Of these observations, the actual results have a much higher spread, with a standard deviation over 3 times higher than the predictions.
This model is consistently predicting that the fight will be within 11 and 39 strikes, even when the data has a much greater spread.

#### Latest model
- Model: Poisson Regressor
- Features: 
    - Career Average Significant Strike Attempts per Minute
    - Differentials for both Attempts and Successes (3-fight and career averages):
        - Ground Strikes
        - Clinch Strikes
        - Distance Strikes
        - Significant Strikes
        - Takedowns
- Preprocessing: Standard Scaler

#### Split

In [43]:
X = model_df.drop('c_ss_a_p15m', axis=1)
y = model_df.c_ss_a_p15m

In [44]:
X_train, X_test, y_train, y_test = train_test_split(X, y,random_state=1)

#### Preprocessing

In [45]:
ss = StandardScaler()
X_train_ss = ss.fit_transform(X_train)
X_test_ss = ss.transform(X_test)

#### Cross-Validation
performance was evaluated using the standard metric for Poisson regression, mean Poisson deviance, as well as r-squared, so that it can be compared to other non-Poisson models easily.

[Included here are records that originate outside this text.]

-- ==== Sys2Proof/Machine/RegMap.lean ====
section
/-! DEFINITION. The register map: where each register lies in the setup region (R478, R479, file 22), its value at
reset (R482) and the access codes of its fields (R12). -/

namespace Sys2Proof.Machine

/-- The severity a fault source has at reset (R419). -/
def faultResetSev (n : Nat) : Nat :=
  if n < 64 then
    (if n % 8 = 0 then 2 else if n % 8 = 1 then 1 else if n % 8 = 2 then 1 else if n % 8 = 4 then 2 else 0)
  else if n < 88 then 1
  else if n < 120 then 2
  else if n = 120 then 0
  else if n = 121 then 2
  else if n = 122 then 2
  else if n = 123 then 3
  else if n = 124 then 1
  else if n = 125 then 1
  else 2

/-- The offset of a register in the setup region (R478, R479 and the index of file 22); `none` for the words that
no offset shows. -/
def regOffset : Reg → Option Nat
  | .BLK_VERSION => some (0x0)
  | .BLK_CONFIG => some (0x4)
  | .BLK_STATE => some (0x8)
  | .BLK_BOOTDONE => some (0xC)
  | .BLK_BOOTPTR i => some (0x20 + 4 * i)
  | .BLK_READY i => some (0x30 + 4 * i)
  | .BLK_RSTCAUSE => some (0x40)
  | .BLK_PDSTAT => some (0x44)
  | .HP_CTL p => some (0x1000 + 4 * p)
  | .HP_TZ2CFG => some (0x1008)
  | .HP_WRMASK p i => some (0x1010 + 8 * p + 4 * i)
  | .HP_REFSTAT p => some (0x1020 + 4 * p)
  | .HP_REFADDR p => some (0x1028 + 4 * p)
  | .HP_PGBIND i => some (0x1040 + 4 * i)
  | .HP_SEM n => some (0x1100 + 4 * n)
  | .HP_SEMBRK => some (0x1180)
  | .HP_SEMSUM => some (0x1184)
  | .AP_CFG => some (0x2000)
  | .AP_STAT => some (0x2004)
  | .AP_PCTL => some (0x2008)
  | .AP_PSTAT => some (0x200C)
  | .AP_WAKEEN => some (0x2010)
  | .AP_TILEEN => some (0x2014)
  | .AP_RSV g => some (0x2040 + 4 * g)
  | .FC_CFG => some (0x3000)
  | .FC_RSTAT => some (0x3004)
  | .FC_RCTL => some (0x3008)
  | .FC_NCFG => some (0x300C)
  | .FC_NSTAT => some (0x3010)
  | .FC_FIRST => some (0x3020)
  | .FC_FIRSTT i => some (0x3024 + 4 * i)
  | .FC_WIN s => some (0x3030 + 4 * s)
  | .FC_STAT i => some (0x3040 + 4 * i)
  | .FC_ACK i => some (0x3050 + 4 * i)
  | .FC_SAFEENG i => some (0x3080 + 4 * i)
  | .FC_HVEC p i => some (0x30A0 + 0x10 * p + 4 * i)
  | .FC_SCFG n => some (0x3400 + 4 * n)
  | .FC_SSTAT n => some (0x3600 + 4 * n)
  | .GZ_ERR => some (0x4000)
  | .GZ_STORMCFG => some (0x4004)
  | .GZ_CHFLAG i => some (0x4040 + 4 * i)
  | .GZ_CHSTORM i => some (0x4050 + 4 * i)
  | .GZ_CHPROT i => some (0x4080 + 4 * i)
  | .GZ_PINSEL i => some (0x4100 + 4 * i)
  | .GZ_TOVF i => some (0x4200 + 4 * i)
  | .GZ_CH c => some (0x4400 + 4 * c)
  | .GZ_TTGT i => some (0x4600 + 4 * i)
  | .GZ_TASK i => some (0x5000 + 4 * i)
  | .TM_CTL n => some (0x6000 + 0x40 * n + 0x0)
  | .TM_STAT n => some (0x6000 + 0x40 * n + 0x4)
  | .TM_PRESC n => some (0x6000 + 0x40 * n + 0x8)
  | .TM_ROUTE n => some (0x6000 + 0x40 * n + 0xC)
  | .TM_CNT_LO n => some (0x6000 + 0x40 * n + 0x10)
  | .TM_CNT_HI n => some (0x6000 + 0x40 * n + 0x14)
  | .TM_PERIOD n => some (0x6000 + 0x40 * n + 0x18)
  | .TM_MATCH n => some (0x6000 + 0x40 * n + 0x1C)
  | .TM_PMHI n => some (0x6000 + 0x40 * n + 0x20)
  | .TM_CAPRISE n => some (0x6000 + 0x40 * n + 0x24)
  | .TM_CAPFALL n => some (0x6000 + 0x40 * n + 0x28)
  | .TM_PWIDTH n => some (0x6000 + 0x40 * n + 0x2C)
  | .TB_LO => some (0x7000)
  | .TB_HI => some (0x7004)
  | .TB_ADJ => some (0x7008)
  | .TB_STAT => some (0x700C)
  | .TB_CMP n i => some (0x7100 + 0x10 * n + 4 * i)
  | .TM_CONVSEL k => some (0x7200 + 4 * k)
  | .TM_CONVSTAT => some (0x7240)
  | .TM_GSTART i => some (0x7280 + 4 * i)
  | .TM_GSTOP i => some (0x7288 + 4 * i)
  | .SC_IMGBASE => some (0x8000)
  | .SC_IMGSIZE => some (0x8004)
  | .SC_OVRPOL => some (0x8008)
  | .SC_STAT => some (0x800C)
  | .SC_OWNPTR => some (0x8010)
  | .SC_OWNDATA => some (0x8014)
  | .SC_OWNFILL => some (0x8018)
  | .SC_GCTL g => some (0x8100 + 0x80 * g + 0x0)
  | .SC_GSTAT g => some (0x8100 + 0x80 * g + 0x4)
  | .SC_PERIOD g => some (0x8100 + 0x80 * g + 0x8)
  | .SC_OFFSET g => some (0x8100 + 0x80 * g + 0xC)
  | .SC_PHASE g => some (0x8100 + 0x80 * g + 0x10)
  | .SC_FREEZELAT g => some (0x8100 + 0x80 * g + 0x14)
  | .SC_TFREEZE g i => some (0x8100 + 0x80 * g + 0x18 + 4 * i)
  | .SC_SCANNO g => some (0x8100 + 0x80 * g + 0x20)
  | .SC_ISLICE g => some (0x8100 + 0x80 * g + 0x24)
  | .SC_QSLICE g => some (0x8100 + 0x80 * g + 0x28)
  | .SC_MSLICE g => some (0x8100 + 0x80 * g + 0x2C)
  | .SC_MEMBER g i => some (0x8100 + 0x80 * g + 0x30 + 4 * i)
  | .SC_PBASE g => some (0x8100 + 0x80 * g + 0x40)
  | .SC_CPYTIME g => some (0x8100 + 0x80 * g + 0x44)
  | .SC_DETLOST g => some (0x8100 + 0x80 * g + 0x48)
  | .SC_DETSCAN g => some (0x8100 + 0x80 * g + 0x4C)
  | .SC_EDITCTL g => some (0x8100 + 0x80 * g + 0x50)
  | .SC_EDITSTAT g => some (0x8100 + 0x80 * g + 0x54)
  | .SC_EDITTGT g i => some (0x8100 + 0x80 * g + 0x58 + 4 * i)
  | .SC_EDITID g => some (0x8100 + 0x80 * g + 0x60)
  | .SC_PBSIZE g => some (0x8100 + 0x80 * g + 0x64)
  | .SM_PDCTL => some (0xC000)
  | .SM_CLRREQ => some (0xC004)
  | .SM_PDSTAT => some (0xC008)
  | .SM_COLLCNT => some (0xC00C)
  | .SM_ECCSTAT => some (0xC010)
  | .SM_ECCADDR => some (0xC014)
  | .TL_CTL t => some (0x10000 + 0x1000 * t + 0x0)
  | .TL_STAT t => some (0x10000 + 0x1000 * t + 0x4)
  | .TL_DLGRACE t => some (0x10000 + 0x1000 * t + 0x8)
  | .TL_RESETPC t => some (0x10000 + 0x1000 * t + 0xC)
  | .TL_FREC t i => some (0x10000 + 0x1000 * t + 0x10 + 4 * i)
  | .TL_HWROUTE t => some (0x10000 + 0x1000 * t + 0x1C)
  | .TL_SPECC t => some (0x10000 + 0x1000 * t + 0x20)
  | .TL_SPECCADDR t => some (0x10000 + 0x1000 * t + 0x24)
  | .TL_ENGGRP t => some (0x10000 + 0x1000 * t + 0x28)
  | .TL_GZFIRE t => some (0x10000 + 0x1000 * t + 0x2C)
  | .TL_FCACK t => some (0x10000 + 0x1000 * t + 0x30)
  | .TL_SLOTMAP t i => some (0x10000 + 0x1000 * t + 0x40 + 4 * i)
  | .TH_CTL t n => some (0x10400 + 0x1000 * t + 0x40 * n + 0x0)
  | .TH_STAT t n => some (0x10400 + 0x1000 * t + 0x40 * n + 0x4)
  | .TH_PC t n => some (0x10400 + 0x1000 * t + 0x40 * n + 0x8)
  | .TH_EVPEND t n => some (0x10400 + 0x1000 * t + 0x40 * n + 0xC)
  | .TH_EVIE t n => some (0x10400 + 0x1000 * t + 0x40 * n + 0x10)
  | .TH_EVWE t n => some (0x10400 + 0x1000 * t + 0x40 * n + 0x14)
  | .TH_EVSEL t n => some (0x10400 + 0x1000 * t + 0x40 * n + 0x18)
  | .TH_VBASE t n => some (0x10400 + 0x1000 * t + 0x40 * n + 0x1C)
  | .TH_EPC t n i => some (0x10400 + 0x1000 * t + 0x40 * n + 0x20 + 4 * i)
  | .TH_WPERM t n => some (0x10400 + 0x1000 * t + 0x40 * n + 0x28)
  | .TH_HWINHI t n => some (0x10400 + 0x1000 * t + 0x40 * n + 0x2C)
  | .TH_HWIN t n w => some (0x10400 + 0x1000 * t + 0x40 * n + 0x30 + 4 * w)
  | .LV_CTL t => some (0x18000 + 0x1000 * t + 0x0)
  | .LV_STAT t => some (0x18000 + 0x1000 * t + 0x4)
  | .LV_IDLE t => some (0x18000 + 0x1000 * t + 0x8)
  | .LV_CSTAT t c => some (0x18000 + 0x1000 * t + 0x10 + 4 * c)
  | .FE_CTL t e => some (0x20000 + 0x1000 * t + 0x40 * e + 0x0)
  | .FE_STAT t e => some (0x20000 + 0x1000 * t + 0x40 * e + 0x4)
  | .FE_CFG t e => some (0x20000 + 0x1000 * t + 0x40 * e + 0x8)
  | .FE_PINS t e => some (0x20000 + 0x1000 * t + 0x40 * e + 0xC)
  | .FE_CLK t e => some (0x20000 + 0x1000 * t + 0x40 * e + 0x10)
  | .FE_CMP t e => some (0x20000 + 0x1000 * t + 0x40 * e + 0x14)
  | .FE_CMPMASK t e => some (0x20000 + 0x1000 * t + 0x40 * e + 0x18)
  | .FE_CNT t e => some (0x20000 + 0x1000 * t + 0x40 * e + 0x1C)
  | .FE_IDLEPAT t e => some (0x20000 + 0x1000 * t + 0x40 * e + 0x20)
  | .FE_PAT t e => some (0x20000 + 0x1000 * t + 0x40 * e + 0x24)
  | .FE_SEG t e => some (0x20000 + 0x1000 * t + 0x40 * e + 0x28)
  | .FE_SIO t e => some (0x20000 + 0x1000 * t + 0x40 * e + 0x2C)
  | .FE_PROG t e i => some (0x20800 + 0x1000 * t + 0x40 * e + 4 * i)
  | .RG_BASE p r i => some (0x28000 + 0x2000 * p + 0x20 * r + 4 * i)
  | .RG_CFG p r => some (0x28000 + 0x2000 * p + 0x20 * r + 0x8)
  | .RG_FLOW p r => some (0x28000 + 0x2000 * p + 0x20 * r + 0xC)
  | .RG_TARGET p r => some (0x28000 + 0x2000 * p + 0x20 * r + 0x10)
  | .RG_PI p r => some (0x28000 + 0x2000 * p + 0x20 * r + 0x14)
  | .RG_CI p r => some (0x28000 + 0x2000 * p + 0x20 * r + 0x18)
  | .RG_STAT p r => some (0x28000 + 0x2000 * p + 0x20 * r + 0x1C)
  | .RG_CQBASE p q i => some (0x2C000 + 0x400 * p + 0x10 * q + 4 * i)
  | .RG_CQCFG p q => some (0x2C000 + 0x400 * p + 0x10 * q + 0x8)
  | .RG_CQSTAT p q => some (0x2C000 + 0x400 * p + 0x10 * q + 0xC)
  | .RG_PCTL p => some (0x2C800 + 0x100 * p + 0x0)
  | .RG_PSTAT p => some (0x2C800 + 0x100 * p + 0x4)
  | .RG_SUMADDR p i => some (0x2C800 + 0x100 * p + 0x8 + 4 * i)
  | .RG_DBBASE p i => some (0x2C800 + 0x100 * p + 0x10 + 4 * i)
  | .RG_VECADDR p v i => some (0x2D000 + 0x400 * p + 0x10 * v + 4 * i)
  | .RG_VECDATA p v => some (0x2D000 + 0x400 * p + 0x10 * v + 0x8)
  | .RG_VECCTL p v => some (0x2D000 + 0x400 * p + 0x10 * v + 0xC)
  | .CN_CTL c => some (0x30000 + 0x400 * c + 0x0)
  | .CN_STAT c => some (0x30000 + 0x400 * c + 0x4)
  | .CN_NBT c => some (0x30000 + 0x400 * c + 0x8)
  | .CN_DBT c => some (0x30000 + 0x400 * c + 0xC)
  | .CN_ERR c => some (0x30000 + 0x400 * c + 0x10)
  | .CN_MAPID c => some (0x30000 + 0x400 * c + 0x14)
  | .CN_MAPCMD c => some (0x30000 + 0x400 * c + 0x18)
  | .CN_RXMISS c => some (0x30000 + 0x400 * c + 0x1C)
  | .CN_TXREQ c => some (0x30000 + 0x400 * c + 0x20)
  | .CN_TXABORT c => some (0x30000 + 0x400 * c + 0x24)
  | .CN_TTCFG c => some (0x30000 + 0x400 * c + 0x28)
  | .CN_REFID c => some (0x30000 + 0x400 * c + 0x2C)
  | .CN_TTSTAT c => some (0x30000 + 0x400 * c + 0x30)
  | .CN_GTLO c => some (0x30000 + 0x400 * c + 0x34)
  | .CN_GTHI c => some (0x30000 + 0x400 * c + 0x38)
  | .CN_TUR c => some (0x30000 + 0x400 * c + 0x3C)
  | .CN_TRIG c k => some (0x30000 + 0x400 * c + 0x40 + 4 * k)
  | .CN_DOMCTL => some (0x30300)
  | .FD_CTL => some (0x34000)
  | .FD_STAT => some (0x34004)
  | .FD_RANGE => some (0x34008)
  | .FD_TSTAT => some (0x3400C)
  | .FD_TOFS => some (0x34010)
  | .FD_TCFG => some (0x34014)
  | .FD_LCTL n => some (0x34020 + 4 * n)
  | .FD_LSTAT n => some (0x34030 + 4 * n)
  | .FD_LERR n => some (0x34040 + 4 * n)
  | .FD_HOPDLY n => some (0x34050 + 4 * n)
  | .FD_PUB i w => some (0x34100 + 8 * i + 4 * w)
  | .FD_SUB j w => some (0x34180 + 8 * j + 4 * w)
  | .FD_SUBSTAT => some (0x34200)
  | .MI_CTL => some (0x35000)
  | .MI_PEER => some (0x35004)
  | .MI_STAT => some (0x35008)
  | .MI_DIGEST i => some (0x35010 + 4 * i)
  | .MI_PDIGEST i => some (0x35018 + 4 * i)
  | .MI_DSCAN => some (0x35020)
  | .MI_ENGSHADOW i => some (0x35040 + 4 * i)
  | .UP_CFG => some (0x38000)
  | .UP_SKEWOVR => some (0x38004)
  | .UP_TRUST i => some (0x38010 + 4 * i)
  | .UP_SRCADDR i => some (0x38020 + 4 * i)
  | .UP_RANGE => some (0x38028)
  | .UP_SLOT i => some (0x38030 + 4 * i)
  | .UP_STAGE => some (0x38038)
  | .UP_CMD => some (0x38040)
  | .UP_ACTT i => some (0x38048 + 4 * i)
  | .UP_CONFIRMWIN => some (0x38050)
  | .UP_STAT => some (0x38060)
  | .UP_VER i => some (0x38070 + 4 * i)
  | .UP_IF => some (0x3807C)
  | .UP_MBOX => some (0x38080)
  | .UP_MBOXRD => some (0x38084)
  | .UP_MBOXWR => some (0x38088)
  | .DB_CTL => some (0x39000)
  | .DB_BLK => some (0x39004)
  | .DB_TSEL => some (0x39008)
  | .DB_BITST => some (0x3900C)
  | .DB_VSEL => some (0x39010)
  | .DB_VDATA => some (0x39014)
  | .DB_CHABORT => some (0x39018)
  | .DB_GREG i => some (0x39080 + 4 * i)
  | .DB_THALT t => some (0x39100 + 0x100 * t + 0x0)
  | .DB_TRES t => some (0x39100 + 0x100 * t + 0x4)
  | .DB_TSTEP t => some (0x39100 + 0x100 * t + 0x8)
  | .DB_TILE t => some (0x39100 + 0x100 * t + 0xC)
  | .DB_HSTAT t n => some (0x39100 + 0x100 * t + 0x40 + 4 * n)
  | .DB_BP t i w => some (0x39100 + 0x100 * t + 0x80 + 8 * i + 4 * w)
  | .DB_WP t i w => some (0x39100 + 0x100 * t + 0xC0 + 8 * i + 4 * w)
  | .MB _ i => some (0x3F000 + 4 * i)
  | .G _ _ _ => none
  | .ISTAT _ _ => none
  | .LCOUNT _ _ => none
  | .LSTART _ _ => none
  | .LEND _ _ => none
  | .LCTL _ _ => none
  | .BITST _ _ => none
  | .MBCOUNT _ _ => none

##### R-squared cross-val scores

In [47]:
pr = PoissonRegressor(max_iter=200)
cross_val_score(pr, X_train_ss, y_train, scoring='r2')

array([0.10380242, 0.12178651, 0.1472482 , 0.01400341, 0.11080822])

##### Possoin Deviance cross-val scores

In [48]:
cross_val_score(pr, X_train_ss, y_train)

array([0.11883002, 0.13560646, 0.15118895, 0.02439766, 0.11346774])

#### 

## Evaluation on Test Set

In [49]:
pr.fit(X_train_ss, y_train)

PoissonRegressor(max_iter=200)

#### R-squared

In [50]:
y_hat = pr.predict(X_test_ss)

In [51]:
r2_score(y_test, y_hat)

0.10473800471537609

#### Poisson Deviance

In [52]:
pr.score(X_test_ss, y_test)

0.120981379628327

Our goal is to predict at least 95% of the matches to within 5 strikes of the actual result, so this metric is also included. The table created below has a column for the predicitions and the actual results, with each row representing one observation.

In [53]:
results = pd.DataFrame({'model_predictions': list(y_hat), 'actual_results': list(y_test)})

In [54]:
def compare_within_window(row):
    """
    givern a row for the dataframe above, returns True if the prediction is
    within 5 strikes of the actual result.
    """
    pred = row['model_predictions']
    true = row['actual_results']
    return pred>=(true-5) and pred<=(true+5)

In [55]:
accuracy_within_window = results.apply(compare_within_window, axis=1)

In [56]:
accuracy_within_window.mean()

0.045813586097946286

The model is prediciton almost half of the fights within a 5 strike window. When it does get it right, what is it guessing?

In [57]:
within_5 = results[accuracy_within_window]
within_5.describe()

Unnamed: 0,model_predictions,actual_results
count,29.0,29.0
mean,265.899585,265.443675
std,40.986773,41.145494
min,192.960352,193.0
25%,249.483763,247.0
50%,264.330104,264.454976
75%,283.358228,285.0
max,369.521294,368.0


It looks like it can handle fights where the target lies between 8 and 30 strikes. Here's a description of which matches it gets wrong.

In [58]:
results[-accuracy_within_window].describe()

Unnamed: 0,model_predictions,actual_results
count,604.0,604.0
mean,262.561047,265.160472
std,55.602406,149.879522
min,157.315581,17.088608
25%,224.877003,159.876561
50%,255.00026,246.965704
75%,286.996049,334.5
max,624.925491,1237.5


Of these observations, the actual results have a much higher spread, with a standard deviation over 3 times higher than the predictions.
This model is consistently predicting that the fight will be within 11 and 39 strikes, even when the data has a much greater spread.